(Items from a data source)
-- ==== Sys2Proof/Tests/Slice0.lean ====
section
/-! SUPPORT. Tests: what WellFormed refuses, the words of the spec's worked examples, and for every statement of
Certificates/Slice0 a state and operands that meet its hypotheses, clause by clause. -/

namespace Sys2Proof.Tests

set_option Elab.async false

open Sys2Proof.Machine

/-! ### WellFormed refuses -/

def goodOrder : OrderPayload := ⟨4, 127, 2, 1, []⟩
def goodReport : ReportPayload := ⟨127, 1, 2, 2, 2, 255, 2, 127, 0, 0, []⟩
def bytes (n : Nat) : List Byte := List.replicate n 0

theorem test_wf_frames_good :
    (Instr.cycleMark 63).wellFormed = true ∧ (Instr.carOrder 63 goodOrder).wellFormed = true
      ∧ (Instr.plantPoll 126).wellFormed = true ∧ (Instr.plantReport 64 0xFFFF 0xFFFF 255).wellFormed = true
      ∧ (Instr.manageRequestOtherAddress 64 (bytes 32)).wellFormed = true
      ∧ (Instr.carReport .carA 1 goodReport).wellFormed = true
      ∧ (Instr.masterCarReport .carB 1 goodReport).wellFormed = true := by decide

theorem test_wf_mark_number : (Instr.cycleMark 64).wellFormed = false ∧ (Instr.masterCycleMark 64).wellFormed = false := by
  decide

theorem test_wf_car_address :
    (Instr.carOrder 0 goodOrder).wellFormed = false ∧ (Instr.carOrder 64 goodOrder).wellFormed = false
      ∧ (Instr.carReport .carA 64 goodReport).wellFormed = false
      ∧ (Instr.masterCarReport .carA 0 goodReport).wellFormed = false := by decide

theorem test_wf_node_address :
    (Instr.plantPoll 63).wellFormed = false ∧ (Instr.plantReport 127 0 0 0).wellFormed = false
      ∧ (Instr.masterPlantReport 127 0 0 0).wellFormed = false
      ∧ (Instr.manageRequestOtherAddress 127 [1]).wellFormed = false := by decide

theorem test_wf_order_fields :
    (Instr.carOrder 1 { goodOrder with mode := 5 }).wellFormed = false
      ∧ (Instr.carOrder 1 { goodOrder with target := 128 }).wellFormed = false
      ∧ (Instr.carOrder 1 { goodOrder with door := 3 }).wellFormed = false
      ∧ (Instr.carOrder 1 { goodOrder with permit := 2 }).wellFormed = false
      ∧ (Instr.carOrder 1 { goodOrder with priv := bytes 9 }).wellFormed = false := by decide

theorem test_wf_report_fields :
    (Instr.carReport .carA 1 { goodReport with floor := 128 }).wellFormed = false
      ∧ (Instr.carReport .carA 1 { goodReport with direction := 3 }).wellFormed = false
      ∧ (Instr.carReport .carA 1 { goodReport with motion := 3 }).wellFormed = false
      ∧ (Instr.carReport .carA 1 { goodReport with door := 3 }).wellFormed = false
      ∧ (Instr.carReport .carA 1 { goodReport with request := 3 }).wellFormed = false
      ∧ (Instr.carReport .carA 1 { goodReport with target := 128 }).wellFormed = false
      ∧ (Instr.carReport .carA 1 { goodReport with priv := bytes 9 }).wellFormed = false := by decide

theorem test_wf_port :
    (Instr.carReport .dispatch 1 goodReport).wellFormed = false
      ∧ (Instr.masterCarReport .dispatch 1 goodReport).wellFormed = false
      ∧ (Instr.masterDispatchFrameIgnored (.carReport 1 goodReport)).wellFormed = false
      ∧ (Instr.handbackFrameDropped (.carReport 1 goodReport)).wellFormed = false := by decide

theorem test_wf_ignored_kind :
    (Instr.masterDispatchFrameIgnored (.cycleMark 0)).wellFormed = false
      ∧ (Instr.masterDispatchFrameIgnored (.plantPoll 64)).wellFormed = true
      ∧ (Instr.handbackFrameDropped (.cycleMark 64)).wellFormed = false := by decide

theorem test_wf_request_length :
    (Instr.manageRequestOtherAddress 64 []).wellFormed = false
      ∧ (Instr.manageRequestOtherAddress 64 (bytes 33)).wellFormed = false
      ∧ (Instr.read (bytes 32)).wellFormed = false ∧ (Instr.read (bytes 31)).wellFormed = true
      ∧ (Instr.writeClass (bytes 31)).wellFormed = false ∧ (Instr.writeClass (bytes 30)).wellFormed = true
      ∧ (Instr.enable 0 (bytes 30)).wellFormed = false ∧ (Instr.enable 0 (bytes 29)).wellFormed = true := by decide

theorem test_wf_unknown_kind :
    (Instr.manageRequestBadKind 0 []).wellFormed = true ∧ (Instr.manageRequestBadKind 13 []).wellFormed = true
      ∧ (Instr.manageRequestBadKind 1 []).wellFormed = false ∧ (Instr.manageRequestBadKind 12 []).wellFormed = false := by
  decide

/-- A frame that a port would take is no discarded frame, and neither are characters that complete no frame. -/
theorem test_wf_discarded :
    (Instr.frameDiscarded .dispatch [0x20, 0x60, 0x00, 0x41, 0x70]).wellFormed = false
      ∧ (Instr.frameDiscarded .dispatch [0x20, 0x60, 0x00, 0x41, 0x71]).wellFormed = true
      ∧ (Instr.frameDiscarded .carA [0x20, 0x60, 0x00, 0x41, 0x70]).wellFormed = true
      ∧ (Instr.frameDiscarded .dispatch [0x20, 0x60, 0x01, 0x41, 0x70]).wellFormed = false := by decide +kernel

/-- No row of the table has bits, so no word spells a command. -/
theorem test_decode_none : decodeTableWord 8 0 = none ∧ decodeTableWord 64 12345 = none := by decide

/-! ### Worked figures (03) -/

def shuttle : ClassRec := { a := 12, k := 180, b := 45, acc := 120 }
def localDrive : ClassRec := { a := 6, k := 60, b := 45, acc := 150 }
def heavy : ClassRec := { a := 40, k := 400, b := 45, acc := 100 }

theorem test_figures_car7 : computeFigures shuttle .down (some 70) = ⟨22800, 0, 3300, .down⟩ := by decide
theorem test_figures_car12 :
    computeFigures shuttle .up (some 90) = ⟨30900, 9300, 0, .up⟩
      ∧ computeFigures shuttle .up (some 140) = ⟨37200, 15600, 0, .up⟩ := by decide
theorem test_figures_car3 :
    computeFigures localDrive .up none = ⟨14400, 5400, 2100, .up⟩
      ∧ computeFigures localDrive .down none = ⟨12300, 3300, 4200, .down⟩ := by decide
theorem test_figures_heavy :
    computeFigures heavy .up (some 100) = ⟨66000, 26000, 0, .up⟩
      ∧ computeFigures heavy .up (some 40) = ⟨44000, 2000, 0, .up⟩ := by decide

def sitePlant : Plant := { g := 1500, usePct := 90, baseKW := 600, stepPct := 30, revPct := 5, brakeKW := 200 }
def site : Part := { active := { plant := sitePlant }, sup := { fresh := true, report := some ⟨820, 5000, false, 0⟩ } }

theorem test_site_limits :
    site.cap = 75000 ∧ site.capEff = 75000 ∧ site.stepMax = 45000 ∧ site.regenMax = 27500
      ∧ kW site.capEff = 750 ∧ kW 9301 = 94 ∧ kW 0 = 0
      ∧ ({ site with alarms.q := 40 } : Part).capEff = 45000
      ∧ ({ site with alarms.q := 40, sup.fresh := false, active.plant.staleKW := 500 } : Part).capEff = 0
      ∧ ({ site with sup.fresh := false, active.plant.staleKW := 500 } : Part).capEff = 25000
      ∧ site.measuredCheck 30900 = true
      ∧ ({ site with sup.report := some ⟨1100, 5000, false, 0⟩ } : Part).measuredCheck 30900 = false := by decide

theorem test_floor_limits :
    let p : Part := { active := { plant := { g := 1250, usePct := 85, baseKW := 500 } }, sup := { fresh := true } }
    ({ p with alarms.q := 15 } : Part).capEff = 47812 ∧ kW 47812 = 479 ∧ ({ p with alarms.q := 35 } : Part).capEff = 36562
      ∧ kW 36562 = 366 := by decide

▶ _Exercise directions_: What is the number of lines above that hold the word "priv"? Answer with that number alone.

▶ _Exercise answer_: 2